**RECORDS FOR THIS EXERCISE:**
□ □ □ □
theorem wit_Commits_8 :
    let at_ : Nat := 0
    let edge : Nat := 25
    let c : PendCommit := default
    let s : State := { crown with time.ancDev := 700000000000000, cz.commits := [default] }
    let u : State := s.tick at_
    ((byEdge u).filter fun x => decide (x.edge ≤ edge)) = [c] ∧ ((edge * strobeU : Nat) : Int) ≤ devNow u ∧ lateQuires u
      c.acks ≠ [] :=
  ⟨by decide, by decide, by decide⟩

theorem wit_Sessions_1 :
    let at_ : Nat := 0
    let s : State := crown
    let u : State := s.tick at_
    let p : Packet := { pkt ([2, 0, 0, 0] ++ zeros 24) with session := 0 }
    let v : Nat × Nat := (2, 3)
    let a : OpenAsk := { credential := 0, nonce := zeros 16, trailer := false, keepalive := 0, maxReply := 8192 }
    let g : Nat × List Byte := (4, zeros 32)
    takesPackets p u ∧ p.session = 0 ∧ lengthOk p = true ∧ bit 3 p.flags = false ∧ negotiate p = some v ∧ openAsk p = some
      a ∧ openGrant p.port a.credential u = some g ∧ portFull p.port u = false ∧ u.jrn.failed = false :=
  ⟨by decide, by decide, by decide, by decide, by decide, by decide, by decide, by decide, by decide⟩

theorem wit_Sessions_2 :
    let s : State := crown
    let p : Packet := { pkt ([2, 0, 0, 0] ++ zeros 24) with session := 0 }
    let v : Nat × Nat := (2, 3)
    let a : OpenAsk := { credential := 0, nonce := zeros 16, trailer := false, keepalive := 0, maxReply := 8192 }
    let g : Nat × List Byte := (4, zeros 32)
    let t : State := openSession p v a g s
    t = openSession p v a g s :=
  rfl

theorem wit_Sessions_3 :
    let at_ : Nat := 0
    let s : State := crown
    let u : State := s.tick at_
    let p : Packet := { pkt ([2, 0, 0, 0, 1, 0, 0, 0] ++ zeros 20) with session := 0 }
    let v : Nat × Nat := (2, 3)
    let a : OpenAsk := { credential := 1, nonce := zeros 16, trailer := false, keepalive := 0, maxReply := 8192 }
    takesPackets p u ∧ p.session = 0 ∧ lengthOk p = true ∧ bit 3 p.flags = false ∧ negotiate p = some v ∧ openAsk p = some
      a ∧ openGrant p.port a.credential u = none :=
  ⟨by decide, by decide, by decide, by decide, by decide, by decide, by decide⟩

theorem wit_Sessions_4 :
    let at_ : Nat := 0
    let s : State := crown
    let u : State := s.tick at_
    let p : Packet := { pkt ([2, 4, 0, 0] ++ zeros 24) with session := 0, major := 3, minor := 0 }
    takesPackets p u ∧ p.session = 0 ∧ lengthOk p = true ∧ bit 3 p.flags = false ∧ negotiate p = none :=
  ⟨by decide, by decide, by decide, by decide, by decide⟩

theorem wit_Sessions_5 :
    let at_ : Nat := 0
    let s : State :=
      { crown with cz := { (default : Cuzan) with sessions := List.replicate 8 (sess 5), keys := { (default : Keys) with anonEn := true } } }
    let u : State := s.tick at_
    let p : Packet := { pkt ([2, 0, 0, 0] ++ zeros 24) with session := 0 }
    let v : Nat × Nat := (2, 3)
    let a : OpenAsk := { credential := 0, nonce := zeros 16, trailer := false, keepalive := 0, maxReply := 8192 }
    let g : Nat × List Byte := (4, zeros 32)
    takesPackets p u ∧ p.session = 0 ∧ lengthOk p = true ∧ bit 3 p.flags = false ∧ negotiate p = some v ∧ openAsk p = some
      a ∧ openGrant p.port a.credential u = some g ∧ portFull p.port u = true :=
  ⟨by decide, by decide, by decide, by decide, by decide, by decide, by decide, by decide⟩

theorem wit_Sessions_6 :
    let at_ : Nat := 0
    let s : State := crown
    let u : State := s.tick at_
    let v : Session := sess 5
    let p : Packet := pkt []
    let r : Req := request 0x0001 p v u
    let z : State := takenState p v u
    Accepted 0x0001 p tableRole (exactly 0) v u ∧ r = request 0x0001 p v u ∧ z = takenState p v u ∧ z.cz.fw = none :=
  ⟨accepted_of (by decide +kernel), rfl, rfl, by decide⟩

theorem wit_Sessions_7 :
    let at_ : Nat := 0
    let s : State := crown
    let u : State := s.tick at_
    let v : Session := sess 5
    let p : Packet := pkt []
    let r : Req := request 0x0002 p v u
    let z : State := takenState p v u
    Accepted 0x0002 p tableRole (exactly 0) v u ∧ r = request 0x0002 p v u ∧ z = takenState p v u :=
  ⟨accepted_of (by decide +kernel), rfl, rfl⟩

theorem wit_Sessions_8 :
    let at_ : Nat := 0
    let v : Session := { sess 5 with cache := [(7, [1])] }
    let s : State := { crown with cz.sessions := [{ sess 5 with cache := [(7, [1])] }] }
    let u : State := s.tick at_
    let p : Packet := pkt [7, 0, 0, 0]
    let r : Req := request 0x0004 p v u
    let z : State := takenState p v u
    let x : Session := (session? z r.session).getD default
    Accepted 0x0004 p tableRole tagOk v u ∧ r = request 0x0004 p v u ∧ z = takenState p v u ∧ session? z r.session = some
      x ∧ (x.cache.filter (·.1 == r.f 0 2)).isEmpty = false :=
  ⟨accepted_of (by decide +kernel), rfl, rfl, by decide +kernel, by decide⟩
□ □ □ □
**EXERCISE DIRECTIONS:** All of the material above must be transcribed exactly, with no line dropped.

**ANSWER BOX:**
theorem wit_Commits_8 :
    let at_ : Nat := 0
    let edge : Nat := 25
    let c : PendCommit := default
    let s : State := { crown with time.ancDev := 700000000000000, cz.commits := [default] }
    let u : State := s.tick at_
    ((byEdge u).filter fun x => decide (x.edge ≤ edge)) = [c] ∧ ((edge * strobeU : Nat) : Int) ≤ devNow u ∧ lateQuires u
      c.acks ≠ [] :=
  ⟨by decide, by decide, by decide⟩

theorem wit_Sessions_1 :
    let at_ : Nat := 0
    let s : State := crown
    let u : State := s.tick at_
    let p : Packet := { pkt ([2, 0, 0, 0] ++ zeros 24) with session := 0 }
    let v : Nat × Nat := (2, 3)
    let a : OpenAsk := { credential := 0, nonce := zeros 16, trailer := false, keepalive := 0, maxReply := 8192 }
    let g : Nat × List Byte := (4, zeros 32)
    takesPackets p u ∧ p.session = 0 ∧ lengthOk p = true ∧ bit 3 p.flags = false ∧ negotiate p = some v ∧ openAsk p = some
      a ∧ openGrant p.port a.credential u = some g ∧ portFull p.port u = false ∧ u.jrn.failed = false :=
  ⟨by decide, by decide, by decide, by decide, by decide, by decide, by decide, by decide, by decide⟩

theorem wit_Sessions_2 :
    let s : State := crown
    let p : Packet := { pkt ([2, 0, 0, 0] ++ zeros 24) with session := 0 }
    let v : Nat × Nat := (2, 3)
    let a : OpenAsk := { credential := 0, nonce := zeros 16, trailer := false, keepalive := 0, maxReply := 8192 }
    let g : Nat × List Byte := (4, zeros 32)
    let t : State := openSession p v a g s
    t = openSession p v a g s :=
  rfl

theorem wit_Sessions_3 :
    let at_ : Nat := 0
    let s : State := crown
    let u : State := s.tick at_
    let p : Packet := { pkt ([2, 0, 0, 0, 1, 0, 0, 0] ++ zeros 20) with session := 0 }
    let v : Nat × Nat := (2, 3)
    let a : OpenAsk := { credential := 1, nonce := zeros 16, trailer := false, keepalive := 0, maxReply := 8192 }
    takesPackets p u ∧ p.session = 0 ∧ lengthOk p = true ∧ bit 3 p.flags = false ∧ negotiate p = some v ∧ openAsk p = some
      a ∧ openGrant p.port a.credential u = none :=
  ⟨by decide, by decide, by decide, by decide, by decide, by decide, by decide⟩

theorem wit_Sessions_4 :
    let at_ : Nat := 0
    let s : State := crown
    let u : State := s.tick at_
    let p : Packet := { pkt ([2, 4, 0, 0] ++ zeros 24) with session := 0, major := 3, minor := 0 }
    takesPackets p u ∧ p.session = 0 ∧ lengthOk p = true ∧ bit 3 p.flags = false ∧ negotiate p = none :=
  ⟨by decide, by decide, by decide, by decide, by decide⟩

theorem wit_Sessions_5 :
    let at_ : Nat := 0
    let s : State :=
      { crown with cz := { (default : Cuzan) with sessions := List.replicate 8 (sess 5), keys := { (default : Keys) with anonEn := true } } }
    let u : State := s.tick at_
    let p : Packet := { pkt ([2, 0, 0, 0] ++ zeros 24) with session := 0 }
    let v : Nat × Nat := (2, 3)
    let a : OpenAsk := { credential := 0, nonce := zeros 16, trailer := false, keepalive := 0, maxReply := 8192 }
    let g : Nat × List Byte := (4, zeros 32)
    takesPackets p u ∧ p.session = 0 ∧ lengthOk p = true ∧ bit 3 p.flags = false ∧ negotiate p = some v ∧ openAsk p = some
      a ∧ openGrant p.port a.credential u = some g ∧ portFull p.port u = true :=
  ⟨by decide, by decide, by decide, by decide, by decide, by decide, by decide, by decide⟩

theorem wit_Sessions_6 :
    let at_ : Nat := 0
    let s : State := crown
    let u : State := s.tick at_
    let v : Session := sess 5
    let p : Packet := pkt []
    let r : Req := request 0x0001 p v u
    let z : State := takenState p v u
    Accepted 0x0001 p tableRole (exactly 0) v u ∧ r = request 0x0001 p v u ∧ z = takenState p v u ∧ z.cz.fw = none :=
  ⟨accepted_of (by decide +kernel), rfl, rfl, by decide⟩

theorem wit_Sessions_7 :
    let at_ : Nat := 0
    let s : State := crown
    let u : State := s.tick at_
    let v : Session := sess 5
    let p : Packet := pkt []
    let r : Req := request 0x0002 p v u
    let z : State := takenState p v u
    Accepted 0x0002 p tableRole (exactly 0) v u ∧ r = request 0x0002 p v u ∧ z = takenState p v u :=
  ⟨accepted_of (by decide +kernel), rfl, rfl⟩

theorem wit_Sessions_8 :
    let at_ : Nat := 0
    let v : Session := { sess 5 with cache := [(7, [1])] }
    let s : State := { crown with cz.sessions := [{ sess 5 with cache := [(7, [1])] }] }
    let u : State := s.tick at_
    let p : Packet := pkt [7, 0, 0, 0]
    let r : Req := request 0x0004 p v u
    let z : State := takenState p v u
    let x : Session := (session? z r.session).getD default
    Accepted 0x0004 p tableRole tagOk v u ∧ r = request 0x0004 p v u ∧ z = takenState p v u ∧ session? z r.session = some
      x ∧ (x.cache.filter (·.1 == r.f 0 2)).isEmpty = false :=
  ⟨accepted_of (by decide +kernel), rfl, rfl, by decide +kernel, by decide⟩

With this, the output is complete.